Todo lo anterior lo hizo la oligarquía salvadoreña de esa forma y en esa macabra proporción para que no quedara ninguna duda del carácter terrorista de la guerra civil que patrocinaron. En El Salvador los victimarios reales, intelectuales y virtuales de los crímenes de lesa humanidad que le dieron una connotación más perversa al terrorismo de Estado, son los mismos que hoy pidieron el voto en nombre de la democracia, en nombre de Dios… y del Mayor, claro está, porque “el arma de los hombres libres es el voto”, sentenció quien torturó, desapareció o asesinó in situ –o por interpósita mano- a sus opositores políticos e ideológicos según el Informe de la Comisión de la Verdad, una verdad por el momento inútil porque no ha logrado deshacer el nudo ciego que ata a la sumisión con la democracia electoral. Y así como la oligarquía se reinventó en los años 80s –sin dejar de ser igual- para sobrevivir a la guerra civil mediante una lúgubre represión masiva y selectiva que casi se convirtió en exterminio (con ARENA como poder carismático y el PDC como autoridad formal), un exterminio que hace lucir al país violento actual como un jardín de niños y hace lucir al pregonero oficial de la medicina forense como un enajenado visceral. En cuestión de trece días no continuos (un día de mayo de 1980, en el río Sumpul; diez días de octubre de 1981, en la Quesera; y dos días de diciembre de 1981, en el Mozote) las fuerzas terroristas de la oligarquía -que en estos días recién pasado pidió el voto- asesinaron a casi dos mil salvadoreños, o sea un promedio diario de ciento cincuenta tres compatriotas… mis compatriotas, mis hermanos.

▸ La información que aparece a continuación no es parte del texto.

/-- R109, R270, R271, R276, R283. A second option write waits for the first (log entry 32). -/
def Obligations.ConfigurationCommands : Prop :=
  ∀ (s : State) (c : Cmd) (j : Job),
    (Starts 0x0017 c s j → ∀ g first n, configTarget (param c 0 1) (param c 1 1) = some (g, first, n) →
      (commitReg s (commitKey g)).busy = false →
      let t := stagePart (started s c j) g first n (param c 8 48)
      let go := commitGo (onCommit t (commitKey g) (fun r => { r with rejected := false })) g
      (param c 2 1 = 0 → Answers (.configSet c) s t j { res0 := (commitReg s (commitKey g)).applied.toNat }) ∧
      (param c 2 1 = 1 → waits t g = false → Answers (.configSet c) s go j (groupReply go g 8 true)) ∧
      (param c 2 1 = 1 → waits t g = true →
        Begins (.configSet c) s (onJob go c (fun x => { x with aux := commitKey g + 1, aux2 := 8 + 2 ^ 16 })))) ∧
    (Starts 0x0016 c s j → 1 ≤ param c 0 1 → 1 ≤ param c 1 1 → param c 1 1 ≤ 6 → param c 0 1 + param c 1 1 ≤ 12 →
      (∀ i < param c 1 1, ∀ b, optFail (param c 0 1 + i) (param c (8 + 8 * i) 8) = some b →
        (∀ k < i, optFail (param c 0 1 + k) (param c (8 + 8 * k) 8) = none) →
        Answers (.optionWrite c) s (started s c j) j { status := 0x0003, detail := 8 + 8 * i + b / 8 }) ∧
      ((∀ i < param c 1 1, optFail (param c 0 1 + i) (param c (8 + 8 * i) 8) = none) →
        wornMark s ⟨3, 0⟩ = false → wornMark s ⟨3, 1⟩ = false → s.flash.ops.all (fun o => o.unit.kind != 3) = true →
        Begins (.optionWrite c) s (onJob (openFlash (started s c j) ⟨3, targetCopy s⟩ true (.command c)) c (fun x => { x with stage := .flash })))) ∧
    (Starts 0x0103 c s j →
      let g := CommitGroup.tenant (BitVec.ofNat 8 (param c 0 1))
      ((commitReg s (commitKey g)).busy = true ∨ releasing (started s c j) (BitVec.ofNat 8 (param c 0 1)) = true →
        Begins (.tenantSet c) s (onJob (started s c j) c (fun x => { x with stage := .fetched }))) ∧
      ((commitReg s (commitKey g)).busy = false → releasing (started s c j) (BitVec.ofNat 8 (param c 0 1)) = false →
      Begins (.tenantSet c) s (onJob (commitGo (onCommit (stageGroup (started s c j) g (param c 8 4)) (commitKey g)
        (fun r => { r with rejected := false })) g) c (fun x => { x with aux := commitKey g + 1, aux2 := 8 }))))

/-- R278 to R282, R284, Tables 7.7 and 7.8. Releasing an unassigned function answers BAD_PARAMETER 0 by the model's choice (log entry 33). -/
def Obligations.TenantCommands : Prop :=
  ∀ (s : State) (c : Cmd) (j : Job), 
    (Starts 0x0101 c s j → tenantBusy (started s c j) = false →
      let f : FnId := BitVec.ofNat 8 (param c 0 1)
      let t := started s c j
      let why := tenantFail t f (param c 8 4)
      ∃ u, exec (.tenantCreate c) s = .next u ∧
        u = if isAssigned t f then post t j (bad 0) else if 4095 < param c 2 2 then post t j (bad 2)
          else if 510 < param c 4 2 then post t j (bad 4) else if 64 < param c 6 1 then post t j (bad 6)
          else if why ≠ 0 then post t j (bad (7 + why)) else if (freeSlots t).length < param c 2 2 then post t j { status := 0x0010, detail := 1 }
          else if 64 < capSum t + param c 6 1 then post t j { status := 0x0010, detail := 2 }
          else flashCommand t j (configUnit t)) ∧
    (Starts 0x0102 c s j → tenantBusy (started s c j) = false → settingTenant (started s c j) (BitVec.ofNat 8 (param c 0 1)) = false →
      let f : FnId := BitVec.ofNat 8 (param c 0 1)
      let t := started s c j
      ∃ u, exec (.tenantRelease c) s = .next u ∧
        u = if f = 0 ∨ isAssigned t f = false then post t j (bad 0) else if param c 4 2 ≠ (fnOf t f).generation.toNat then post t j (bad 4)
          else flashCommand (resetFunction t f) j (configUnit t)) ∧
    (Starts 0x0104 c s j →
      let f : FnId := BitVec.ofNat 8 (param c 0 1)
      let t := started s c j
      (c.fn ≠ 0 → f ≠ c.fn → Answers (.tenantStatus c) s t j { status := 0x0004 }) ∧
      (c.fn = 0 ∨ f = c.fn → Answers (.tenantStatus c) s t j {
        res0 := tenStat t f, res1 := tenCfg t f
        res2 := fnState t f + (fnOf t f).generation.toNat * 2 ^ 16, res3 := slotsInUse t f + countersHeld t f * 2 ^ 16 })) ∧
    (Starts 0x0105 c s j →
      (1 < param c 0 1 → Answers (.tenantList c) s (started s c j) j (bad 0)) ∧
      (param c 0 1 ≤ 1 → ∃ r, Answers (.tenantList c) s (started s c j) j r ∧ r.status = 0 ∧ r.detail = 0 ∧
        ∀ n : Fin 32,
          let at_ := fun k => isAssigned s (BitVec.ofNat 8 (128 * param c 0 1 + k + n.val))
          bitOf r.res0 n.val = at_ 0 ∧ bitOf r.res1 n.val = at_ 32 ∧ bitOf r.res2 n.val = at_ 64 ∧ bitOf r.res3 n.val = at_ 96))

/-- R272 to R275, R299, Table 4.1. -/
def Obligations.ResetAndLifecycleCommands : Prop :=
  ∀ (s : State) (c : Cmd) (j : Job), let t := started s c j
    let sure := fun off op => param c off 2 = 0xFFFF - op
    (Starts 0x0010 c s j → (sure 0 0x0010 → Begins (.deviceReset c) s (deviceReset (post t j {}) .pcieKept 5)) ∧
      (¬sure 0 0x0010 → Answers (.deviceReset c) s t j (bad 0))) ∧
    (Starts 0x0011 c s j → (sure 0 0x0011 → Begins (.recoveryRequest c) s (deviceReset (post t j {}) .pcieKept 9)) ∧
      (¬sure 0 0x0011 → Answers (.recoveryRequest c) s t j (bad 0))) ∧
    (Starts 0x0012 c s j → param c 0 8 % 8 = 0 →
      let token := hostRead s 0 (param c 0 8) 432
      (¬sure 8 0x0012 → Answers (.debugArm c) s t j (bad 8)) ∧
      (sure 8 0x0012 → tokenFormed t token = false → Answers (.debugArm c) s t j (bad 0)) ∧
      (sure 8 0x0012 → tokenFormed t token = true →
        Begins (.debugArm c) s (deviceReset ((post t j {}).onBoot (fun b => { b with armedToken := some token })) .pcieKept 8))) ∧
    (Starts 0x0013 c s j → param c 0 8 % 8 = 0 → sure 8 0x0013 →
      let key := hostRead s 0 (param c 0 8) 97
      let begun := fun (u : State) w d => onJob (programOtp u c w) c (fun x => { x with stage := .flash, draws := key ++ d })
      (lifecycle s ≠ 1 → Answers (.provision c) s t j { status := 0x000E }) ∧
      (lifecycle s = 1 → rootNow s = rootWords key ∨ rootNow s = List.replicate 6 0 → ∀ sd u k v,
        generate t (.i 0) 32 [] = .got sd u → generate u (.i 7) 48 [] = .got k v →
        Begins (.provision c) s (begun v (if rootNow s = rootWords key then 31 else 20) (sd ++ k))) ∧
      (lifecycle s = 1 → rootNow s ≠ rootWords key → rootNow s ≠ List.replicate 6 0 → Answers (.provision c) s t j (bad 0))) ∧
    (Starts 0x0014 c s j →
      (sure 0 0x0014 → Begins (.retire c) s (retireSoon (zeroiseEntries (zeroiseAll (post t j {}) ⟨0, 0⟩ true) ⟨0, 0⟩ true))) ∧
      (¬sure 0 0x0014 → Answers (.retire c) s t j (bad 0))) ∧
    (Starts 0x0908 c s j → sure 0 0x0908 →
      (s.jobs.any (fun x => !x.isFor c) = true → Answers (.hibernate c) s t j { status := 0x000F }) ∧
      (s.jobs.any (fun x => !x.isFor c) = false → ∃ u, exec (.hibernate c) s = .next u ∧ u.power.state = .hibernate ∧ u.power.domains = 0 ∧
        u.power.vcore = 0 ∧ u.link.up = false ∧ u.link.hostMem = (post t j {}).link.hostMem ∧ u.jobs = (post t j {}).jobs ∧
        u.counters = s.counters ∧ u.spore = s.spore ∧ u.flash.otp = s.flash.otp))

/-- R314, R319, R320, R322, Tables 8.3 and 8.6. -/
def Obligations.KeysAreMade : Prop :=
  ∀ (s : State) (c : Cmd) (j : Job) (k : Nat), let t := started s c j
    let n := param c 0 2
    let tpl := param c 8 8
    newSlotNamed t c 0 n = none → slotToFill t c n = .ok k →
    (Starts 0x0201 c s j → templateOk tpl = true → attrType tpl ≤ 7 → param c 16 1 = 0 → j.rerun = false → s.medulla.wrapFailed = false →
      ∀ bs u, generate t (instOf c) (typeBytes (attrType tpl) (attrLength tpl)) [] = .got bs u →
        ∃ v, Answers (.keyGenerate c) s v j (slotReply v k) ∧ MakesKey s v c k tpl 1 bs) ∧
    (Starts 0x0203 c s j → templateOk tpl = true → attrType tpl ≤ 7 → s.medulla.wrapFailed = false →
      slotRefusal t c 2 (param c 2 2) (fun a => attrUsage a 4 && (attrType a == 2 || attrType a == 6)) = none →
        let base := slotOf s (param c 2 2)
        let key := kdf (baseKey base.key (attrLength base.attr.toNat)) (paramBytes c 16 32) (typeBytes (attrType tpl) (attrLength tpl))
        ∃ v, Answers (.keyDerive c) s v j (slotReply v k) ∧ MakesKey s v c k tpl 3 key) ∧
    (Starts 0x0202 c s j → s.medulla.wrapFailed = false → ¬(n = 2 ∧ c.fn = 0) → bufBad t c (param c 8 8) (param c 16 1) false = false →
      32 ≤ param c 16 1 → param c 16 1 ≤ 88 → param c 16 1 % 8 = 0 →
      slotRefusal t c 2 (param c 2 2) (fun a => attrUsage a 6 && (attrType a == 2 || attrType a == 7)) = none →
        let blob := Config.kwpUnwrap (slotOf s (param c 2 2)).key (bufRead t c (param c 8 8) (param c 16 1))
        (blob = none → Answers (.keyImport c) s t j { status := 0x0205 }) ∧
        ∀ p, blob = some p →
          (p.length < 8 ∨ blobOk (leNat (p.take 8)) (p.drop 8) = false → Answers (.keyImport c) s t j { status := 0x0205 }) ∧
          (8 ≤ p.length → blobOk (leNat (p.take 8)) (p.drop 8) = true →
            ∃ v, Answers (.keyImport c) s v j (slotReply v k) ∧ MakesKey s v c k (leNat (p.take 8)) 2 (p.drop 8)))

/-- R323 to R327, R890, Table 8.6. -/
def Obligations.KeysAreReadSavedAndDeleted : Prop :=
  ∀ (s : State) (c : Cmd) (j : Job), let t := started s c j
    let n := param c 0 2
    let w := param c 2 2
    let buf := param c 8 8
    (Starts 0x0205 c s j →
      (n = 0xFFFF → bufBad t c buf (2 * (infoList t c.fn w).length) true = false →
        ∃ v, Answers (.keyInfo c) s v j { res0 := (infoList t c.fn w).length } ∧
          v = bufWrite t c buf ((infoList t c.fn w).flatMap (leBytes 2))) ∧
      (n ≠ 0xFFFF → slotNamed t c 0 n [] = none → appletMay t c n = none →
        let a := if attrValid (attrOf s n) then attrOf s n else 0
        Answers (.keyInfo c) s t j {
          res0 := a % 2 ^ 32, res1 := a / 2 ^ 32, res2 := attrVersion a
          res3 := bit (recordFor s n c.fn.toNat).isSome 0 + bit (s.medulla.unloadable.contains n) 1 + bit (seedErased s) 2 })) ∧
    (Starts 0x0207 c s j → bufBad t c buf 88 true = false → slotRefusal t c 0 n (fun a => bitOf a 44) = none →
      slotRefusal t c 2 w (fun a => attrUsage a 5 && attrType a == 2) = none → s.medulla.wrapFailed = false →
        Answers (.keyExportWrapped c) s (bufWrite t c buf (wrappedForm s n w)) j { res0 := (wrappedForm s n w).length }) ∧
    (Starts 0x0206 c s j → slotRefusal t c 0 n (fun _ => true) = none →
      (attrPersistent (attrOf s n) = true → Answers (.keyPersist c) s t j { res0 := attrOf s n % 2 ^ 32, res1 := attrOf s n / 2 ^ 32 }) ∧
      (attrPersistent (attrOf s n) = false →
        (seedErased s = true → Answers (.keyPersist c) s t j { status := 0x0206 }) ∧
        (seedErased s = false → s.medulla.kek ≠ none → s.medulla.wrapFailed = false →
          (s.medulla.compacting ≠ none → Begins (.keyPersist c) s (onJob t c (fun x => { x with stage := .fetched }))) ∧
          (s.medulla.compacting = none →
            (freeRecord s = none → Answers (.keyPersist c) s t j { status := 0x0010, detail := 4 }) ∧
            ∀ i, freeRecord s = some i →
              let r := newRecord t n c.fn.toNat ((slotOf s n).attr ||| (1 <<< 9)) (slotOf s n).key
              r.slot = n ∧ r.owner = c.fn.toNat ∧
              Begins (.keyPersist c) s (onJob (flashCommand (putRecord t i r) j (recordUnit i)) c (fun x => { x with place := some i })))))) ∧
    (Starts 0x0204 c s j → slotNamed t c 0 n [] = none → appletMay t c n = none →
      (occupied t c.fn.toNat n = false → Answers (.keyDelete c) s t j { status := 0x0201 }) ∧
      (occupied t c.fn.toNat n = true → beingDeleted t n = false →
        let m := onJob t c (fun x => { x with aux := n + 1 })
        (slotInUse t n = true → Begins (.keyDelete c) s m) ∧
        (slotInUse t n = false →
          (recordFor s n c.fn.toNat = none →
            ∃ v, Answers (.keyDelete c) s v j (deleteReply s n) ∧ (slotOf v n).key = [] ∧ attrValid (attrOf v n) = false ∧
              ∀ k, k ≠ n → slotOf v k = slotOf s k) ∧
          ∀ i r, recordFor s n c.fn.toNat = some (i, r) →
            Begins (.keyDelete c) s (flashCommand m { j with aux := n + 1 } (recordUnit i)))))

Y así, para darle una evocación paradójica a la cultura política del salvadoreño, la que sigue siendo una cultura política de súbdito, los que ayer masacraron al pueblo con premeditación, alevosía y ventaja: hoy hablan de paz y de armonía social; los que ayer desaparecieron a miles de hijos buenos: hoy hablan de proteger a las madres solteras; los que ayer –al igual que hoy- daban sueldos de hambre para ponerle un bozal a la conciencia: hoy hablan de generar empleos y mejorar los salarios; los que ayer persiguieron y asesinaron curas de la liberación: hoy organizan misas de acción de gracias; los que ayer “se pasaron la democracia por los huevos” –como dijo, mi abuela, en un arrebato de la conciencia-: hoy hablan de defender la democracia –pero su democracia- en las urnas. Pero el problema político no es que esos de ayer hablen de todo eso, el problema es que mucha gente humilde les cree y vota por ellos, o sea que vota por ese pasado que aún no ha pasado… al menos en la conciencia de quienes no podemos olvidar.